When and how are static methods suppose to be used in python?
The glib answer is: Not very often.
The even glibber but not quite as useless answer is: When they make your code more readable.
First, let's take a detour to the docs:
Static methods in Python are similar to those found in Java or C++. Also see classmethod()
for a variant that is useful for creating alternate class constructors.
So, when you need a static method in C++, you need a static method in Python, right?
Well, no.
In Java, there are no functions, just methods, so you end up creating pseudo-classes that are just bundles of static methods. The way to do the same thing in Python is to just use free functions.
That's pretty obvious. However, it's good Java style to look as hard as possible for an appropriate class to wedge a function into, so you can avoid writing those pseudo-classes, while doing the same thing is bad Python style—again, use free functions—and this is much less obvious.

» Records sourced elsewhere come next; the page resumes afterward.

-- ==== Sys2Proof/Machine/Integer.lean ====
section
/-! DEFINITION. Integer and logic instructions, 0x10-0x2F (R127-R132). -/

namespace Sys2Proof.Machine

/-- A binary integer instruction under INT: f takes the type, whether it saturates, and the patterns of a and b (R127). -/
def Ctx.binInt (c : Ctx) (d a b : RegField) (f : Nat → Bool → Nat → Nat → Nat) : Host.Outcome State Fault Refusal :=
  let t := c.etype
  let w := isWide t
  c.run (c.dataStop (inINT t) true d w false [(a, w)] [(b, w)])
    (c.data 4 d w false (fun l =>
      (elemOut t (f t c.sat (c.readA a w l % 2 ^ ebits t) (c.readB b w l % 2 ^ ebits t)), Flags.none)))

/-- A shift: its count is read32 of b (R128). -/
def Ctx.shiftInt (c : Ctx) (d a b : RegField) (f : Nat → Nat → Nat → Nat) : Host.Outcome State Fault Refusal :=
  let t := c.etype
  let w := isWide t
  c.run (c.dataStop (inINT t) true d w false [(a, w)] [(b, false)])
    (c.data 4 d w false (fun l =>
      (elemOut t (f (ebits t) (c.readA a w l % 2 ^ ebits t) (c.readB b false l)), Flags.none)))

/-- A unary or immediate integer instruction (R129, R131). -/
def Ctx.unInt (c : Ctx) (d a : RegField) (f : Nat → Bool → Nat → Nat) : Host.Outcome State Fault Refusal :=
  let t := c.etype
  let w := isWide t
  c.run (c.dataStop (inINT t) true d w false [(a, w)] [])
    (c.data 4 d w false (fun l => (elemOut t (f t c.sat (c.readA a w l % 2 ^ ebits t)), Flags.none)))

/-- x shifted left by n, 0 from the width on (R128). -/
def shlBits (w x n : Nat) : Nat := if w ≤ n then 0 else x * 2 ^ n % 2 ^ w
/-- x shifted right with zeros, 0 from the width on (R128). -/
def shrBits (w x n : Nat) : Nat := if w ≤ n then 0 else x / 2 ^ n
/-- x shifted right with copies of bit w − 1 (R128). -/
def sarBits (w x n : Nat) : Nat := ((asInt true w x / (2 ^ min n w : Nat)) % (2 ^ w : Nat)).toNat
/-- x rotated left by n mod w (R128). -/
def rotlBits (w x n : Nat) : Nat := (x * 2 ^ (n % w) % 2 ^ w) + x / 2 ^ (w - n % w)

/-- Leading zero bits of a w-bit pattern (R131). -/
def clzBits (w x : Nat) : Nat := if x = 0 then w else w - 1 - Nat.log2 x
/-- One bits of a w-bit pattern (R131). -/
def popBits (w x : Nat) : Nat := ((List.range w).filter (fun i => x.testBit i)).length
/-- The w bits in reverse order (R131). -/
def revBits (w x : Nat) : Nat := (List.range w).foldl (fun acc i => if x.testBit i then acc + 2 ^ (w - 1 - i) else acc) 0

/-- The field of len bits from bit pos of x; a bit at w or above reads as bit w − 1 if signed, else 0 (R132). -/
def bfeBits (signed : Bool) (w x pos len : Nat) : Nat :=
  if len = 0 then 0
  else
    let n := min len w
    let v := ((asInt signed w x / (2 ^ pos : Nat)) % (2 ^ n : Nat)).toNat
    extend signed n w v
/-- d with bits pos to min(pos + len, w) − 1 replaced by the low bits of x (R132). -/
def bfiBits (w d x pos len : Nat) : Nat :=
  if len = 0 ∨ w ≤ pos then d
  else
    let n := min (pos + len) w - pos
    d - (d / 2 ^ pos % 2 ^ n) * 2 ^ pos + (x % 2 ^ n) * 2 ^ pos

/-- ADD: fit(x + y) (R127). -/
def execAdd (d a b : RegField) (s : State) : Host.Outcome State Fault Refusal :=
  withIssue s fun c => c.binInt d a b (fun t sat x y => fitElem t sat (elemInt t x + elemInt t y))

/-- SUB: fit(x − y) (R127). -/
def execSub (d a b : RegField) (s : State) : Host.Outcome State Fault Refusal :=
  withIssue s fun c => c.binInt d a b (fun t sat x y => fitElem t sat (elemInt t x - elemInt t y))

/-- MUL: fit(x · y) (R127). -/
def execMul (d a b : RegField) (s : State) : Host.Outcome State Fault Refusal :=
  withIssue s fun c => c.binInt d a b (fun t sat x y => fitElem t sat (elemInt t x * elemInt t y))

/-- MULH: the upper half of the exact product (R127). -/
def execMulh (d a b : RegField) (s : State) : Host.Outcome State Fault Refusal :=
  withIssue s fun c => c.binInt d a b (fun t _ x y => ((elemInt t x * elemInt t y / (2 ^ ebits t : Nat)) % (2 ^ ebits t : Nat)).toNat)

/-- MAD: fit(x · y + z), z being d as it stood (R127). -/
def execMad (d a b : RegField) (s : State) : Host.Outcome State Fault Refusal :=
  withIssue s fun c =>
    let t := c.etype
    let w := isWide t
    c.run (c.dataStop (inINT t) true d w true [(a, w)] [(b, w)])
      (c.data 4 d w false (fun l =>
        (elemOut t (fitElem t c.sat (elemInt t (c.readA a w l) * elemInt t (c.readB b w l) + elemInt t (c.readD d w l))),
          Flags.none)))

/-- ABSD: fit(abs(x − y)) (R127). -/
def execAbsd (d a b : RegField) (s : State) : Host.Outcome State Fault Refusal :=
  withIssue s fun c => c.binInt d a b (fun t sat x y => fitElem t sat ((elemInt t x - elemInt t y).natAbs : Int))

/-- MIN: the lesser (R127). -/
def execMin (d a b : RegField) (s : State) : Host.Outcome State Fault Refusal :=
  withIssue s fun c => c.binInt d a b (fun t _ x y => if elemInt t x ≤ elemInt t y then x else y)

/-- MAX: the greater (R127). -/
def execMax (d a b : RegField) (s : State) : Host.Outcome State Fault Refusal :=
  withIssue s fun c => c.binInt d a b (fun t _ x y => if elemInt t x ≤ elemInt t y then y else x)

/-- AND (R127). -/
def execAnd (d a b : RegField) (s : State) : Host.Outcome State Fault Refusal :=
  withIssue s fun c => c.binInt d a b (fun _ _ x y => x &&& y)

/-- OR (R127). -/
def execOr (d a b : RegField) (s : State) : Host.Outcome State Fault Refusal :=
  withIssue s fun c => c.binInt d a b (fun _ _ x y => x ||| y)

/-- XOR (R127). -/
def execXor (d a b : RegField) (s : State) : Host.Outcome State Fault Refusal :=
  withIssue s fun c => c.binInt d a b (fun _ _ x y => x ^^^ y)

/-- ANDN: x and not y (R127). -/
def execAndn (d a b : RegField) (s : State) : Host.Outcome State Fault Refusal :=
  withIssue s fun c => c.binInt d a b (fun t _ x y => x &&& (2 ^ ebits t - 1 - y))

/-- SHL (R128). -/
def execShl (d a b : RegField) (s : State) : Host.Outcome State Fault Refusal :=
  withIssue s fun c => c.shiftInt d a b shlBits

/-- SHR (R128). -/
def execShr (d a b : RegField) (s : State) : Host.Outcome State Fault Refusal :=
  withIssue s fun c => c.shiftInt d a b shrBits

/-- SAR (R128). -/
def execSar (d a b : RegField) (s : State) : Host.Outcome State Fault Refusal :=
  withIssue s fun c => c.shiftInt d a b sarBits

/-- ROTL (R128). -/
def execRotl (d a b : RegField) (s : State) : Host.Outcome State Fault Refusal :=
  withIssue s fun c => c.shiftInt d a b rotlBits

/-- ADDI: fit(x + sext(imm8)), with the immediate as an integer (R129; log 57). -/
def execAddi (d a : RegField) (imm : ByteField) (s : State) : Host.Outcome State Fault Refusal :=
  withIssue s fun c => c.unInt d a (fun t sat x => fitElem t sat (elemInt t x + imm.toInt))

/-- SHLI (R129). -/
def execShli (d a : RegField) (imm : ByteField) (s : State) : Host.Outcome State Fault Refusal :=
  withIssue s fun c => c.unInt d a (fun t _ x => shlBits (ebits t) x imm.toNat)

/-- SHRI (R129). -/
def execShri (d a : RegField) (imm : ByteField) (s : State) : Host.Outcome State Fault Refusal :=
  withIssue s fun c => c.unInt d a (fun t _ x => shrBits (ebits t) x imm.toNat)

/-- SARI (R129). -/
def execSari (d a : RegField) (imm : ByteField) (s : State) : Host.Outcome State Fault Refusal :=
  withIssue s fun c => c.unInt d a (fun t _ x => sarBits (ebits t) x imm.toNat)

/-- ANDI: x and zext(imm8) (R129). -/
def execAndi (d a : RegField) (imm : ByteField) (s : State) : Host.Outcome State Fault Refusal :=
  withIssue s fun c => c.unInt d a (fun _ _ x => x &&& imm.toNat)

/-- ORI: x or zext(imm8) (R129). -/
def execOri (d a : RegField) (imm : ByteField) (s : State) : Host.Outcome State Fault Refusal :=
  withIssue s fun c => c.unInt d a (fun _ _ x => x ||| imm.toNat)

/-- LI: zext(imm16) to one 32-bit register, whatever the type (R130). -/
def execLi (d : RegField) (imm : BitVec 16) (s : State) : Host.Outcome State Fault Refusal :=
  withIssue s fun c =>
    c.run (c.dataStop true true d false false [] []) (c.data 4 d false false (fun _ => (imm.toNat, Flags.none)))

/-- LIH: imm16 over the low half of d (R130). -/
def execLih (d : RegField) (imm : BitVec 16) (s : State) : Host.Outcome State Fault Refusal :=
  withIssue s fun c =>
    c.run (c.dataStop true true d false true [] [])
      (c.data 4 d false false (fun l => (imm.toNat * 65536 + c.readD d false l % 65536, Flags.none)))

/-- CLZ (R131). -/
def execClz (d a : RegField) (s : State) : Host.Outcome State Fault Refusal :=
  withIssue s fun c => c.unInt d a (fun t _ x => clzBits (ebits t) x)

/-- POPC (R131). -/
def execPopc (d a : RegField) (s : State) : Host.Outcome State Fault Refusal :=
  withIssue s fun c => c.unInt d a (fun t _ x => popBits (ebits t) x)

/-- BREV (R131). -/
def execBrev (d a : RegField) (s : State) : Host.Outcome State Fault Refusal :=
  withIssue s fun c => c.unInt d a (fun t _ x => revBits (ebits t) x)

/-- The operands of BFE and BFI: INT32 types, b one 32-bit register (R132). -/
def Ctx.bitField (c : Ctx) (dRead : Bool) (d a b : RegField) (f : Nat → Nat → Nat → Nat → Nat → Nat) :
    Host.Outcome State Fault Refusal :=
  let t := c.etype
  let w := isWide t
  c.run (c.dataStop (inINT32 t) true d w dRead [(a, w)] [(b, false)])
    (c.data 4 d w false (fun l =>
      let y := c.readB b false l
      (elemOut t (f t (c.readD d w l) (c.readA a w l) (bits y 7 0) (bits y 15 8)), Flags.none)))

/-- BFE (R132). -/
def execBfe (d a b : RegField) (s : State) : Host.Outcome State Fault Refusal :=
  withIssue s fun c => c.bitField false d a b (fun t _ x pos len => bfeBits (isSigned t) (ebits t) x pos len)

/-- BFI (R132). -/
def execBfi (d a b : RegField) (s : State) : Host.Outcome State Fault Refusal :=
  withIssue s fun c => c.bitField true d a b (fun t old x pos len => bfiBits (ebits t) old x pos len)

/-- MOV: x as read, unchanged, under every type (R131). -/
def execMov (d a : RegField) (s : State) : Host.Outcome State Fault Refusal :=
  withIssue s fun c =>
    let t := c.etype
    let w := isWide t
    c.run (c.dataStop (inANY t) true d w false [(a, w)] [])
      (c.data 4 d w false (fun l => (elemOut t (c.readA a w l % 2 ^ ebits t), Flags.none)))

/-- NEG: fit(−x) (R131). -/
def execNeg (d a : RegField) (s : State) : Host.Outcome State Fault Refusal :=
  withIssue s fun c => c.unInt d a (fun t sat x => fitElem t sat (-elemInt t x))

/-- ABS: fit(abs(x)) (R131). -/
def execAbs (d a : RegField) (s : State) : Host.Outcome State Fault Refusal :=
  withIssue s fun c => c.unInt d a (fun t sat x => fitElem t sat ((elemInt t x).natAbs : Int))

end Sys2Proof.Machine
end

C++ doesn't have the same limitation as Java, but many C++ styles are pretty similar anyway. (On the other hand, if you're a "Modern C++" programmer who's internalized the "free functions are part of a class's interface" idiom, your instincts for "where are static methods useful" are probably pretty decent for Python.)
But if you're coming at this from first principles, rather than from another language, there's a simpler way to look at things:
A @staticmethod
is basically just a global function. If you have a function foo_module.bar()
that would be more readable for some reason if it were spelled as foo_module.BazClass.bar()
, make it a @staticmethod
. If not, don't. That's really all there is to it. The only problem is building up your instincts for what's more readable to an idiomatic Python programmer.
And of course use a @classmethod
when you need access to the class, but not the instance—alternate constructors are the paradigm case for that, as the docs imply. Although you often can simulate a @classmethod
with a @staticmethod
just by explicitly referencing the class (especially when you don't have much subclassing), you shouldn't.
Finally, getting to your specific question:
If the only reason clients ever need to look up data by ID is to construct an Entity
, that sounds like an implementation detail you shouldn't be exposing, and it also makes client code more complex. Just use a constructor. If you don't want to modify your __init__
(and you're right that there are good reasons you might not want to), use a @classmethod
as an alternate constructor: Entity.from_id(id_number, db_connection)
.
On the other hand, if that lookup is something that's inherently useful to clients in other cases that have nothing to do with Entity
construction, it seems like this has nothing to do with the Entity
class (or at least no more than anything else in the same module). So, just make it a free function.